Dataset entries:
▽
-- ==== Sys2Proof/Machine/Render.lean ====
section
/-! DEFINITION. Render passes, bin memory, tiles, sip passes and FBC_CLEAR (R264 to R309). -/

namespace Sys2Proof.Machine

open Sys2Proof

/-! ## The pass descriptor (R266, R267) -/

def pW (d : List Byte) : Nat := fld d 0 2
def pH (d : List Byte) : Nat := fld d 2 2
def pSamples (d : List Byte) : Nat := fld d 4 1
def pColors (d : List Byte) : Nat := fld d 5 1
def pFlags (d : List Byte) : Nat := fld d 6 1
def pScratch (d : List Byte) : Nat := fld d 36 4
def pGrowWait (d : List Byte) : Nat := fld d 34 2
def pTX (d : List Byte) : Nat := (pW d + 31) / 32
def pTY (d : List Byte) : Nat := (pH d + 31) / 32
def pTiles (d : List Byte) : Nat := pTX d * pTY d

/-- Attachment record j: colour 0 to 3, depth, stencil. -/
def att (d : List Byte) (j : Nat) : List Byte := slice d (64 + 32 * j) 32
def attPresent (d : List Byte) (j : Nat) : Bool :=
  if j < 4 then decide (j < pColors d) else bit (pFlags d) (j - 4)
def attSurf (a : List Byte) : Nat := fld a 0 8
def attResolve (a : List Byte) : Nat := fld a 8 8
def attFmt (a : List Byte) : Nat := fld a 16 1
def attLoad (a : List Byte) : Nat := fld a 17 1
def attStore (a : List Byte) : Nat := fld a 18 1
def attLinear (a : List Byte) : Bool := decide (fld a 19 1 = 1)
def attPitch (a : List Byte) : Nat := fld a 20 4

/-- Present attachments in slot order. -/
def atts (d : List Byte) : List Nat := (upTo 6).filter (attPresent d)

/-- T_a of an attachment (R268). -/
def attTile (d : List Byte) (j : Nat) : Nat := 1024 * fmtBytes (attFmt (att d j)) * pSamples d

/-- Offset of an attachment in a tile buffer (R268). -/
def attOff (d : List Byte) (j : Nat) : Nat := (((atts d).filter (· < j)).map (attTile d)).sum

/-- Offset of the scratch, and the footprint F. -/
def scratchOff (d : List Byte) : Nat := ((atts d).map (attTile d)).sum
def footprint (d : List Byte) : Nat := scratchOff d + pScratch d

/-! ## Checks at dispatch (R269, R295, R308) -/

def dtPassShape : Nat := 0x50
def dtFootprint : Nat := 0x51
def dtAttach : Nat := 0x52
def dtPipe : Nat := 0x53
def dtExhausted : Nat := 0x54
def dtFbcOnly : Nat := 0x55
def dtPool : Nat := 0x56
def dtSip : Nat := 0x57

/-- An attachment record is bad (R267, R269). -/
def attBad (d : List Byte) (j : Nat) : Bool :=
  let a := att d j
  if !attPresent d j then !zeros a 0 32
  else
    let slot := if j < 4 then 0 else if j = 4 then 1 else 2
    let b := fmtBytes (attFmt a)
    (match attFormat (attFmt a) with
      | some f => decide (f.2.2 ≠ slot)
      | none => true) ||
    decide (attSurf a = 0) || decide (attSurf a % 4096 ≠ 0) || decide (2 < attLoad a) || decide (1 < attStore a) ||
    decide (1 < fld a 19 1) || (decide (attResolve a ≠ 0) && decide (4 ≤ j)) ||
    (if attLinear a then decide (attPitch a % 256 ≠ 0) || decide (attPitch a < pW d * b) else decide (attPitch a ≠ 0))

/-- The checks that need only the descriptor, in the order of R269. -/
def passCheck (d : List Byte) : Option Nat :=
  let s := pSamples d
  let sip := bit (pFlags d) 2
  if pW d = 0 ∨ 8192 < pW d ∨ pH d = 0 ∨ 8192 < pH d ∨ (s ≠ 1 ∧ s ≠ 2 ∧ s ≠ 4) ∨ 4 < pColors d ∨ atts d = [] then some dtPassShape
  else if 131072 < footprint d ∨ pScratch d % 1024 ≠ 0 ∨ (sip ∧ (s ≠ 1 ∨ pScratch d < 32768)) then some dtFootprint
  else if (upTo 6).any (attBad d) then some dtAttach
  else if pPool d = 0 ∨ pPool d % 64 ≠ 0 ∨ fld d 16 8 = 0 ∨ fld d 16 8 % 4096 ≠ 0 ∨ (fld d 32 2 = 0 ∧ pGrowWait d ≠ 0) then some dtPool
  else none

/-- Reserved fields of the descriptor. -/
def passReserved (d : List Byte) : Bool :=
  decide (8 ≤ pFlags d) || !zeros d 7 1 || !zeros d 40 24 || decide (2048 ≤ fld d 32 2) ||
  (!bit (pFlags d) 2 && decide (fld d 24 8 ≠ 0))

/-- Cuts sip op records; none: their LENs do not fit. Fuel: records. -/
def sipRecords : Nat → List Byte → Option (List (List Byte))
  | 0, b => if b = [] then some [] else none
  | n + 1, b =>
    let len := 16 * fld b 2 2
    if len = 0 ∨ b.length < len then none
    else (sipRecords n (b.drop len)).map fun l => b.take len :: l

/-- Bytes of a stage's vector in a TENSOR_MMA: one FP32 value for each column, or for each row (R168). -/
def stageBytes (r : Mma) (second : Bool) : Nat :=
  (r.epi.take r.epiN).foldl (fun n f =>
    if bit f 6 ≠ second then n
    else if f % 64 = 2 ∨ f % 64 = 4 then Nat.max n (4 * r.n)
    else if f % 64 = 3 ∨ f % 64 = 5 then Nat.max n (4 * r.m) else n) 0

/-- Addresses of a sip op record with the bytes that it names there. -/
def sipExtents (b : List Byte) : List (Nat × Nat) :=
  let area := fun (rows ld len : Nat) => if rows = 0 then 0 else (rows - 1) * ld + len
  let planes := fun (n plane len : Nat) => if n = 0 then 0 else (n - 1) * plane + len
  match fld b 0 2 with
  | 0x30 => match parseMma b 1 with
    | some r => [(r.aVa, area (if r.ta then r.kOwn else r.m) r.lda (rowBytes r.fa r.aRow)),
        (r.bVa, area (if r.tb then r.kOwn else r.n) r.ldb (rowBytes r.fb r.bRow)),
        (r.cVa, if r.acc then area r.m r.ldc (rowBytes r.fc r.n) else 0), (r.dVa, area r.m r.ldd (rowBytes r.fd r.n)),
        (r.saVa, if r.ax then r.m * (r.k / 32) else 0), (r.sbVa, if r.bx then r.n * (r.k / 32) else 0),
        (r.metaVa, if r.sparseA then (r.m * r.k + 7) / 8 else if r.sparseB then (r.n * r.k + 7) / 8 else 0),
        (r.ev0, stageBytes r false), (r.ev1, stageBytes r true), (r.sdVa, if r.dx then r.m * (r.n / 32) else 0)]
    | none => []
  | 0x32 => match parseVec b with
    | some v => [(v.xVa, area v.rows v.ldx (rowBytes v.fx v.cols)), (v.yVa, if v.ymode = 4 then area v.rows v.ldy (rowBytes v.fy v.cols) else 0),
        (v.outVa, if v.outVa = 0 then 0 else area v.rows v.ldo (rowBytes v.fo v.cols)), (v.redVa, if v.red ≠ 0 then 4 * v.rows else 0)]
    | none => []
  | _ => match parseMove b with
    | some v => [(v.src, planes v.planes v.srcPlane (area v.sRows v.srcLd (rowBytes v.fs v.cols))),
        (v.dst, planes v.planes v.dstPlane (area v.dRows v.dstLd (rowBytes v.fd v.dCols))),
        (v.srcScale, if v.sx then v.planes * (v.sRows * v.cols / 32) else 0), (v.dstScale, if v.dx then v.planes * (v.dRows * v.dCols / 32) else 0),
        (v.index, if v.gather then 4 * v.rows else 0)]
    | none => []

/-- A sip address that its descriptor does not allow (R293, R295). -/
def sipAddrBad (spm scratch : Nat) (x : Nat × Nat) : Bool :=
  if bit x.1 63 then decide (bits x.1 62 18 = 0) && decide (scratch < x.1 % 2 ^ 18 + x.2)
  else bit x.1 62 && decide (bits x.1 61 24 = 0) && decide (spm = 0)

/-- A sip op record fails R295. -/
def sipOpBad (spm scratch : Nat) (b : List Byte) : Bool :=
  let op := fld b 0 2
  decide (op < 0x30) || decide (0x32 < op) || decide (opcodeLen op ≠ some (fld b 2 2)) || decide (fld b 4 1 ≠ 0) ||
  bit (fld b 5 1) 0 || decide (reportVa op b ≠ 0) || (decide (op = 0x30) && decide (fld b 35 1 ≠ 0)) ||
  (sipExtents b).any (sipAddrBad spm scratch)

/-- A sip op record whose reserved header fields are not zero (R9, R80). -/
def sipReserved (b : List Byte) : Bool := decide (2 ≤ fld b 5 1) || !zeros b 7 1 || !zeros b 8 8

/-- A sip descriptor fails R295. -/
def sipBad (d sip : List Byte) (ops : Option (List (List Byte))) : Bool :=
  let n := fld sip 12 1
  let in0 := fld sip 14 1
  let in1 := fld sip 15 1
  let out := fld sip 16 1
  let outCh := fld sip 17 1
  let has := fun (j : Nat) => decide (j < 4) && attPresent d j
  let ch := fun (j : Nat) => fmtChannels (attFmt (att d j))
  decide (n = 0) || decide (16 < n) || !has in0 || (decide (in1 ≠ 0xFF) && !has in1) || !has out ||
  decide (8 < ch in0 + (if in1 = 0xFF then 0 else ch in1)) || decide (outCh = 0) || decide (ch out < outCh) ||
  (decide (fld sip 13 1 ≠ 2) && decide (fld sip 13 1 ≠ 3)) ||
  match ops with
  | some l => decide (l.length ≠ n) || l.any (sipOpBad (fld sip 24 8) (pScratch d))
  | none => true

/-! ## Passes -/

/-- A field of the pool is written. -/
def poolPut (p : PassRun) (off n v : Nat) (s : State) : Tr Unit := tWrite noMaster p.ctx (pPool p.desc + off) (natLe n v) s

def listKey (c t : Nat) : Nat := c * 2 ^ 17 + t

def SilkList.none' : SilkList := { head := 0, last := 0, used := 0, batch := 0, first := 0 }

def silkOf (p : PassRun) (c t : Nat) : SilkList := tblGet SilkList.none' p.lists (listKey c t)

/-- A tile's part of BIN_STATE is written: the heads and tails of its lists (R266). -/
def binStatePut (p : PassRun) (t : Nat) (s : State) : Tr Unit :=
  tWrite noMaster p.ctx (fld p.desc 16 8 + 128 * t)
    (slice (Config.binStateBytes ((upTo 8).map fun c => ((silkOf p c t).head, (silkOf p c t).last))) 0 128) s

/-- BIN_STATE of every tile. -/
def binStateInit (p : PassRun) (s : State) : Tr Unit :=
  (trMap (upTo (pTiles p.desc)) (binStatePut p) s).bind fun _ s => .ok () s

/-- The groups of a tile or a batch are gone. -/
def dropRole (o : OpRef) (gone : GroupRole → Bool) (s : State) : State :=
  shdSweep (s.onShd fun x => { x with groups := x.groups.filter fun g => !(decide (g.op = o) && gone g.role) })

/-- A tile is held no longer, and neither are its groups. -/
def dropTile (t : PassTile) (s : State) : State :=
  let s := dropRole t.op (fun r => decide (r = .fragment t.tile)) s
  syncUnits t.op (s.onRnd fun x => { x with tiles := x.tiles.filter fun y => !(decide (y.op = t.op) && decide (y.tile = t.tile)) })

/-- An access of a cluster's front end for a pass fails. -/
def passFeFault (o : OpRef) (ctx : Nat) (f : Flt) (s : State) : State :=
  let (d, s) := feFault f ctx s
  closeOps (passFail o stTransFault d s)

/-- An access of a core or an array for a pass fails: its record or pin, then the pass (R309). -/
def passFault (o : OpRef) (m ctx : Nat) (f : Flt) (va : Nat) (acc : Access) (s : State) : State :=
  let s := masterFault f m ctx va acc o.ring.val o.seq s
  closeOps (if f.bar then passFail o stOpError 3 s else passFail o stTransFault f.code.num s)

/-- A pass fails after dispatch (R309). -/
def failPass (o : OpRef) (status detail : Nat) (s : State) : State := closeOps (passFail o status detail s)

/-- The outcome of an access for a pass. -/
def passTr {α : Type} (o : OpRef) (m ctx : Nat) (r : Tr α) (s0 : State) (k : α → State → State) : State :=
  match r with
  | .ok a s => k a s
  | .fault f va acc s => if m = noMaster then passFeFault o ctx f s else passFault o m ctx f va acc s
  | .bad d s => failPass o stOpError d s
  | .severed s => failPass o stSevered 0 s
  | .wait _ => s0

/-- A pass that waits for a slot or its pool (R279). -/
def passBlocked (s : State) (ctx : Nat) (d : List Byte) : Bool :=
  decide (16 ≤ s.rnd.passes.length) || s.rnd.passes.any fun p => decide (p.ctx = ctx) && decide (pPool p.desc = pPool d)

/-- The pass starts binning: its pool is read, START and the counts of the pass are written. -/
def passStart (o : OpRef) (ctx : Nat) (d sip : List Byte) (ops : List (List Byte)) (s : State) : State :=
  let p0 : PassRun := { op := o, ctx, desc := d, sip, sipOps := ops, phase := .binning, draw := 0, prim := 0, batch := 0, batches := [], lists := [], chunks := [], prod := 0, start := 0, cons := 0, growSeq := 0, growAt := none, waiting := [], partials := 0, bcut := 0, rewound := none, partialTiles := [], nextTile := 0, counted := [], prims := 0, cores := [], nextFront := 0, paused := false, shaded := 0, grows := 0, preempts := 0, stopping := false, fail := none, flags := 0, tStart := s.time }
  match tRead noMaster ctx (pPool d) 64 s with
  | .fault f _ _ s => let (c, s) := feFault f ctx s; endOp o stTransFault c 0 s
  | .bad c s => endOp o stOpError c 0 s
  | .severed s => endOp o stSevered 0 0 s
  | .wait s => s
  | .ok b s =>
    if !zeros b 26 2 ∨ !zeros b 48 16 ∨ 2 ≤ fld b 25 1 then endOp o stBadRecord 0 0 s
    else
      let c := q64 (fld b 8 8)
      let p := { p0 with prod := q64 (fld b 0 8), cons := c, start := c }
      let go := s.onRnd fun x => { x with passes := x.passes ++ [p] }
      if fld b 24 1 < 4 ∨ 20 < fld b 24 1 ∨ fld b 16 8 % 8 ≠ 0 then failPass o stOpError dtPool go
      else passTr o noMaster ctx ((tWrite noMaster ctx (pPool d + 28) (natLe 4 0 ++ natLe 8 c.toNat ++ natLe 8 0) go).bind fun _ s =>
        binStateInit p s) s fun _ s => s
△
*REQUIREMENT:*
How many lines of the entries contain "batch"? Answer with a number alone.

*SOLUTION TO THIS PROBLEM:*
3